The Wild Boar News Podcast

Listen to podcast 48.


----------



## PresbyDane (Apr 1, 2009)

Thanks for sharing


----------



## puritanpilgrim (Apr 1, 2009)

Does he have a :

Christmas: The Devil's holiday 

too


----------



## Blueridge Believer (Apr 1, 2009)

puritanpilgrim said:


> Does he have a :
> 
> Christmas: The Devil's holiday
> 
> too




I believe there is a similar message about it there.


----------



## jaybird0827 (Apr 1, 2009)

We remember the resurrection of Christ every Lord's Day. Why make distinctions regarding any one Lord's Day over any other?


----------



## Athaleyah (Apr 1, 2009)

I wish my church made no distinction between Sundays. I guess I'm just lucky we don't have Easter Egg Hunts and Easter Baskets.

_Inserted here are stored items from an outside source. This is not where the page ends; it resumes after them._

@[simp] theorem setPow_pending (s : State) (p : Power) : (setPow s p).pending = s.pending := rfl
@[simp] theorem setPow_fv (s : State) (p : Power) : (setPow s p).fv = s.fv := rfl
@[simp] theorem setPow_now (s : State) (p : Power) : (setPow s p).now = s.now := rfl
@[simp] theorem setPow_regs (s : State) (p : Power) : (setPow s p).regs = s.regs := rfl
@[simp] theorem setPow_fab (s : State) (p : Power) : (setPow s p).fab = s.fab := rfl
@[simp] theorem setPow_wve (s : State) (p : Power) : (setPow s p).wve = s.wve := rfl
@[simp] theorem setPow_front (s : State) (p : Power) : (setPow s p).front = s.front := rfl
@[simp] theorem setPow_mem (s : State) (p : Power) : (setPow s p).mem = s.mem := rfl
@[simp] theorem setPow_srv (s : State) (p : Power) : (setPow s p).srv = s.srv := rfl
@[simp] theorem setPow_sec (s : State) (p : Power) : (setPow s p).sec = s.sec := rfl
@[simp] theorem setPow_skl (s : State) (p : Power) : (setPow s p).skl = s.skl := rfl
@[simp] theorem setPow_hst (s : State) (p : Power) : (setPow s p).hst = s.hst := rfl
@[simp] theorem setPow_rdata (s : State) (p : Power) : (setPow s p).rdata = s.rdata := rfl
@[simp] theorem setPow_out (s : State) (p : Power) : (setPow s p).out = s.out := rfl
@[simp] theorem setPow_lat (s : State) (p : Power) : (setPow s p).lat = s.lat := rfl

@[simp] theorem setSec_pending (s : State) (x : Security) : (setSec s x).pending = s.pending := rfl
@[simp] theorem setSec_fv (s : State) (x : Security) : (setSec s x).fv = s.fv := rfl
@[simp] theorem setSec_now (s : State) (x : Security) : (setSec s x).now = s.now := rfl
@[simp] theorem setSec_regs (s : State) (x : Security) : (setSec s x).regs = s.regs := rfl
@[simp] theorem setSec_fab (s : State) (x : Security) : (setSec s x).fab = s.fab := rfl
@[simp] theorem setSec_wve (s : State) (x : Security) : (setSec s x).wve = s.wve := rfl
@[simp] theorem setSec_front (s : State) (x : Security) : (setSec s x).front = s.front := rfl
@[simp] theorem setSec_mem (s : State) (x : Security) : (setSec s x).mem = s.mem := rfl
@[simp] theorem setSec_srv (s : State) (x : Security) : (setSec s x).srv = s.srv := rfl
@[simp] theorem setSec_pow (s : State) (x : Security) : (setSec s x).pow = s.pow := rfl
@[simp] theorem setSec_skl (s : State) (x : Security) : (setSec s x).skl = s.skl := rfl
@[simp] theorem setSec_hst (s : State) (x : Security) : (setSec s x).hst = s.hst := rfl
@[simp] theorem setSec_rdata (s : State) (x : Security) : (setSec s x).rdata = s.rdata := rfl
@[simp] theorem setSec_out (s : State) (x : Security) : (setSec s x).out = s.out := rfl
@[simp] theorem setSec_lat (s : State) (x : Security) : (setSec s x).lat = s.lat := rfl
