-- ==== Sys2Proof/Laws/KeptFlags.lean ====
section
/-! SUPPORT. The operations of `Machine/Flags.lean` keep the queue and the canonical form of the memories. -/

namespace Sys2Proof.Machine

variable {qu : List Instr}

theorem count_kept (s : State) (k : Nat) (c : Cnt) (hK : Kept qu s) : Kept qu (count s k c) := by
  unfold count
  repeat' first
    | with_reducible assumption
    | intro _
    | (extract_lets +onlyGivenNames s1; refine Kept.cut (q := qu) s1 ?_ ?_; subst s1; rotate_left; revert s1; intro
        z1; rotate_left)
    | with_reducible apply bump_kept

theorem sendHold_kept (s : State) (k d : Nat) (hK : Kept qu s) : Kept qu (sendHold s k d) := by
  unfold sendHold
  repeat' first
    | with_reducible assumption
    | intro _
    | (extract_lets +onlyGivenNames s1; refine Kept.cut (q := qu) s1 ?_ ?_; subst s1; rotate_left; revert s1; intro
        z1; rotate_left)
    | (extract_lets +onlyGivenNames x1; revert x1; intro y1)
    | (with_reducible first | apply Kept.ite | apply setIsl_kept)
    | split

theorem noteHold_kept (s : State) (k : Nat) (hK : Kept qu s) : Kept qu (noteHold s k) := by
  unfold noteHold
  repeat' first
    | with_reducible assumption
    | intro _
    | (extract_lets +onlyGivenNames s1; refine Kept.cut (q := qu) s1 ?_ ?_; subst s1; rotate_left; revert s1; intro
        z1; rotate_left)
    | (extract_lets +onlyGivenNames x1; revert x1; intro y1)
    | (with_reducible first | apply wr_kept | apply sendHold_kept | apply Kept.each)

theorem stkFreeze_kept (s : State) (k code : Nat) (hK : Kept qu s) : Kept qu (stkFreeze s k code) := by
  unfold stkFreeze
  repeat' first
    | with_reducible assumption
    | (extract_lets +onlyGivenNames x1; revert x1; intro y1)
    | (with_reducible first | apply setStk_kept | apply noteHold_kept)

theorem bshFreeze_kept (s : State) (b src code : Nat) (hK : Kept qu s) : Kept qu (bshFreeze s b src code) := by
  unfold bshFreeze
  repeat' first
    | with_reducible assumption
    | (extract_lets +onlyGivenNames x1; revert x1; intro y1)
    | (with_reducible first | apply setBsh_kept | apply noteHold_kept)

theorem stkFault_kept (s : State) (k cause word axis index d e m : Nat) (hK : Kept qu s) : Kept qu (stkFault s k
    cause word axis index d e m) := by
  unfold stkFault
  repeat' first
    | with_reducible assumption
    | intro _
    | (extract_lets +onlyGivenNames s1; refine Kept.cut (q := qu) s1 ?_ ?_; subst s1; rotate_left; revert s1; intro
        z1; rotate_left)
    | (extract_lets +onlyGivenNames x1; revert x1; intro y1)
    | (with_reducible first | apply Kept.ite | apply wr_kept)

theorem bshFault_kept (s : State) (b cause eng word addr : Nat) (hK : Kept qu s) : Kept qu (bshFault s b cause eng
    word addr) := by
  unfold bshFault
  repeat' first
    | with_reducible assumption
    | intro _
    | (extract_lets +onlyGivenNames s1; refine Kept.cut (q := qu) s1 ?_ ?_; subst s1; rotate_left; revert s1; intro
        z1; rotate_left)
    | (extract_lets +onlyGivenNames x1; revert x1; intro y1)
    | (with_reducible first | apply Kept.ite | apply wr_kept)

theorem fabFault_kept (s : State) (n pos cause port code src info : Nat) (hK : Kept qu s) : Kept qu (fabFault s n
    pos cause port code src info) := by
  unfold fabFault
  repeat' first
    | with_reducible assumption
    | intro _
    | (extract_lets +onlyGivenNames s1; refine Kept.cut (q := qu) s1 ?_ ?_; subst s1; rotate_left; revert s1; intro
        z1; rotate_left)
    | (with_reducible first | apply Kept.ite | apply wr_kept)

theorem checkEvent_kept (s : State) (n : Nat) (hK : Kept qu s) : Kept qu (checkEvent s n) := by
  unfold checkEvent
  repeat' with_reducible first | assumption | apply wr_kept | apply bump_kept

theorem suspect_kept (s : State) (n : Nat) (hK : Kept qu s) : Kept qu (suspect s n) := by
  unfold suspect
  repeat' with_reducible first | assumption | apply wr_kept

theorem failEvent_kept (s : State) (n status sub : Nat) (hK : Kept qu s) : Kept qu (failEvent s n status sub) := by
  unfold failEvent
  repeat' first
    | with_reducible assumption
    | intro _
    | (extract_lets +onlyGivenNames s1; refine Kept.cut (q := qu) s1 ?_ ?_; subst s1; rotate_left; revert s1; intro
        z1; rotate_left)
    | (with_reducible first | apply Kept.ite | apply stopIsl_kept | apply checkEvent_kept | apply suspect_kept)

end Sys2Proof.Machine
end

And don't get me started on Christmas.


----------



## Tripel (Apr 1, 2009)

jaybird0827 said:


> We remember the resurrection of Christ every Lord's Day.



We remember the resurrection every Lord's Day as well, but that doesn't keep us from celebrating Easter.

-----Added 4/1/2009 at 02:55:11 EST-----



Athaleyah said:


> I wish my church made no distinction between Sundays. I guess I'm just lucky we don't have Easter Egg Hunts and Easter Baskets. And don't get me started on Christmas.



Oh, I love Christmas. The songs, the festivities...it's great!


----------